▶ **Problem details**: Find the number of lines in these records where the word "completion" appears. Reply with that number and nothing more.

◆ ◆ ◆

-- ==== Sys2Proof/Machine/Codes.lean ====
section
/-! DEFINITION. The manual's code points: classes (Table 2.3), slot types (Table 2.2), opcodes
(Table 7.1), status codes (Table 18.8), cause codes (Table 18.4) and severities (Table 18.2), with
what an opcode alone fixes (R171). -/
namespace Sys2Proof.Machine

def clsRSP : Nat := 0
def clsSNP : Nat := 1
def clsREQ : Nat := 2
def clsIO : Nat := 3
def clsMSG : Nat := 4
def clsBULK : Nat := 5
def clsGUAR : Nat := 6
def clsMGMT : Nat := 7

def stBE : Nat := 0
def stGUAR : Nat := 1
def stESC : Nat := 2
def stCAL : Nat := 3
def stMGMT : Nat := 4

def opRD : Nat := 0x00
def opRD_NC : Nat := 0x01
def opWR : Nat := 0x02
def opWR_NC : Nat := 0x03
def opWR_P : Nat := 0x04
def opCREQ : Nat := 0x05
def opCREQ_D : Nat := 0x06
def opATOM : Nat := 0x07
def opSNP : Nat := 0x08
def opUNLOCK : Nat := 0x0E
def opGWR : Nat := 0x10
def opCMP : Nat := 0x20
def opCMP_D : Nat := 0x21
def opPWACK : Nat := 0x22
def opGRANT : Nat := 0x23
def opGRELEASE : Nat := 0x24
def opBRD : Nat := 0x28
def opBWR : Nat := 0x29
def opBWR_P : Nat := 0x2A
def opENQ : Nat := 0x30
def opDEQ : Nat := 0x31
def opPEEK : Nat := 0x32
def opQSTAT : Nat := 0x33
def opDBELL : Nat := 0x34
def opNOTIFY : Nat := 0x35
def opSTEAL : Nat := 0x36
def opMG_LAP : Nat := 0x3C
def opMG_UNI : Nat := 0x3D
def opMG_ACK : Nat := 0x3E

/-- The opcodes a req channel may carry on a port of generation `gen` (Table 7.1, R171). UNLOCK is
a GLP-2 opcode and ATOM a GLP-4 one; GWR is judged apart (Table 6.2). -/
def reqOpcode (gen opc : Nat) : Bool :=
  [opRD, opRD_NC, opWR, opWR_NC, opWR_P, opCREQ, opCREQ_D, opSNP].contains opc
    || (opc == opATOM && gen == 3) || (opc == opUNLOCK && gen == 1)

/-- The CLASS an opcode fixes (Table 7.1). -/
def opClass (opc : Nat) : Nat :=
  if [opRD, opWR, opCREQ, opCREQ_D, opATOM].contains opc then clsREQ
  else if [opRD_NC, opWR_NC, opWR_P, opUNLOCK].contains opc then clsIO
  else if opc = opSNP then clsSNP
  else if opc = opGWR then clsGUAR
  else if 0x20 ≤ opc ∧ opc ≤ 0x24 then clsRSP
  else if 0x28 ≤ opc ∧ opc ≤ 0x2A then clsBULK
  else if 0x30 ≤ opc ∧ opc ≤ 0x37 then clsMSG
  else clsMGMT

/-- The opcodes of the BE extension format (Table 7.1). -/
def opBE (opc : Nat) : Bool :=
  [opWR, opWR_NC, opWR_P, opGWR, opBWR, opBWR_P].contains opc

/-- A posted write, which the notices of R231 are about. -/
def opPostedWr (opc : Nat) : Bool := opc == opWR_P || opc == opBWR_P

/-- A request ended by PWACK: a posted write, acknowledged at release (R174), and NOTIFY (R265). -/
def opPosted (opc : Nat) : Bool := opc == opWR_P || opc == opBWR_P || opc == opNOTIFY

/-- An opcode that writes, for the SPEC and WALK check of Table 6.13 and the ACU (Table 8.4). -/
def opWrites (opc : Nat) : Bool :=
  [opWR, opWR_NC, opWR_P, opCREQ_D, opATOM, opGWR, opBWR, opBWR_P].contains opc

/-- An opcode that reads, for the ACU (Table 8.4). -/
def opReads (opc : Nat) : Bool :=
  [opRD, opRD_NC, opCREQ, opBRD, opATOM].contains opc

/-- A request opcode that carries data in dat beats (Table 7.1). -/
def opCarriesData (opc : Nat) : Bool :=
  [opWR, opWR_NC, opWR_P, opCREQ_D, opATOM, opGWR, opBWR, opBWR_P, opCMP_D].contains opc

/-- The completion carries the request's PLEN (Table 7.1: RD, RD_NC, CREQ, BRD). A CREQ that is
answered by CMP frees the rest of its reservation with its completion. -/
def opCmpdPlen (opc : Nat) : Bool := [opRD, opRD_NC, opCREQ, opBRD].contains opc

def stOK : Nat := 0x0
def stRETRY : Nat := 0x1
def stEMPTY : Nat := 0x2
def stQFULL : Nat := 0x3
def stDECERR : Nat := 0x4
def stACCERR : Nat := 0x5
def stTIMEOUT : Nat := 0x6
def stFENCED : Nat := 0x7
def stLOCKED : Nat := 0x8
def stPOISON : Nat := 0x9
def stSPECREF : Nat := 0xA
def stWALKERR_BUS : Nat := 0xB
def stWALKERR_DEV : Nat := 0xC
def stMSGSIZE : Nat := 0xD
def stPROTERR : Nat := 0xE
def stSLVERR : Nat := 0xF

def sevCORRECTED : Nat := 0
def sevDEFERRED : Nat := 1
def sevCONTAINED : Nat := 2
def sevFATAL : Nat := 3

def caRING_CRC : Nat := 0x01
def caRING_HYGIENE : Nat := 0x02
def caSTAMP_MISS : Nat := 0x03
def caREASM : Nat := 0x04
def caPROTERR : Nat := 0x05
def caESC_GAP : Nat := 0x06
def caESC_CONFLICT : Nat := 0x07
def caMGMT_ROUTE : Nat := 0x08
def caFRAME_OVERRUN : Nat := 0x10
def caGUAR_NOFLOW : Nat := 0x11
def caGUAR_ALIGN : Nat := 0x12
def caGUAR_OVERRUN : Nat := 0x13
def caGATE_OVERSIZE : Nat := 0x14
def caPORT_PARITY : Nat := 0x20
def caPORT_PROTO : Nat := 0x21
def caPORT_RANGE : Nat := 0x22
def caTAG_DUP : Nat := 0x23
def caSTRAY_RSP : Nat := 0x24
def caGLITCH : Nat := 0x25
def caHS_TIMEOUT : Nat := 0x26
def caPOISON_DROP : Nat := 0x27
def caGRNT_STRAY : Nat := 0x30
def caGRANT_TO : Nat := 0x31
def caRTY_REC_UE : Nat := 0x32
def caCTO : Nat := 0x33
def caLATE_RSP : Nat := 0x34
def caLOCK_BREAK : Nat := 0x35
def caTGT_RESET : Nat := 0x36
def caDEC_MISS : Nat := 0x40
def caDEC_MULTI : Nat := 0x41
def caDEC_SEC : Nat := 0x42
def caACU_FAULT : Nat := 0x43
def caPOSTED_ERR : Nat := 0x44
def caQDEC : Nat := 0x50
def caQPROTO : Nat := 0x51
def caQACC : Nat := 0x52
def caQE_HALT : Nat := 0x53
def caQFAULT : Nat := 0x54
def caQDISCARD : Nat := 0x55
def caQS_CE : Nat := 0x60
def caQS_UE : Nat := 0x61
def caQS_REMAP : Nat := 0x62
def caQS_SPARE_FULL : Nat := 0x63
def caHEARTH_UE : Nat := 0x64
def caCDC_PTR : Nat := 0x70
def caCDC_RS_TIMEOUT : Nat := 0x71
def caCDC_DISCARD : Nat := 0x72
def caSTOPPED : Nat := 0x73
def caTICK_LOST : Nat := 0x74
def caFENCE_HOLD : Nat := 0x80
def caDRAIN_TO : Nat := 0x81
def caPWR_PG_FAIL : Nat := 0x82
def caRESTORE_FAIL : Nat := 0x83
def caD2D_PCRC : Nat := 0x90
def caD2D_CREDIT : Nat := 0x91
def caD2D_WIRING : Nat := 0x92
def caD2D_DISC : Nat := 0x93
def caD2D_MODULE : Nat := 0x94
def caD2D_LINK : Nat := 0x95
def caD2D_WIN_CANCEL : Nat := 0x96
def caBOOT_DIESET : Nat := 0xA0
def caCOMMIT_ABORT : Nat := 0xA1
def caCOMMIT_LATE : Nat := 0xA2
def caTRK_MARGIN : Nat := 0xB0
def caTRK_RETIRE_REQ : Nat := 0xB1
def caTRK_BLOCK : Nat := 0xB2
def caTS_STEP : Nat := 0xC0
def caREG_RANGE : Nat := 0xC1
def caMGMT_BAD : Nat := 0xC2
def caLOG_WERR : Nat := 0xC3

end Sys2Proof.Machine
end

◆ ◆ ◆

▶ **Response to this task**: 2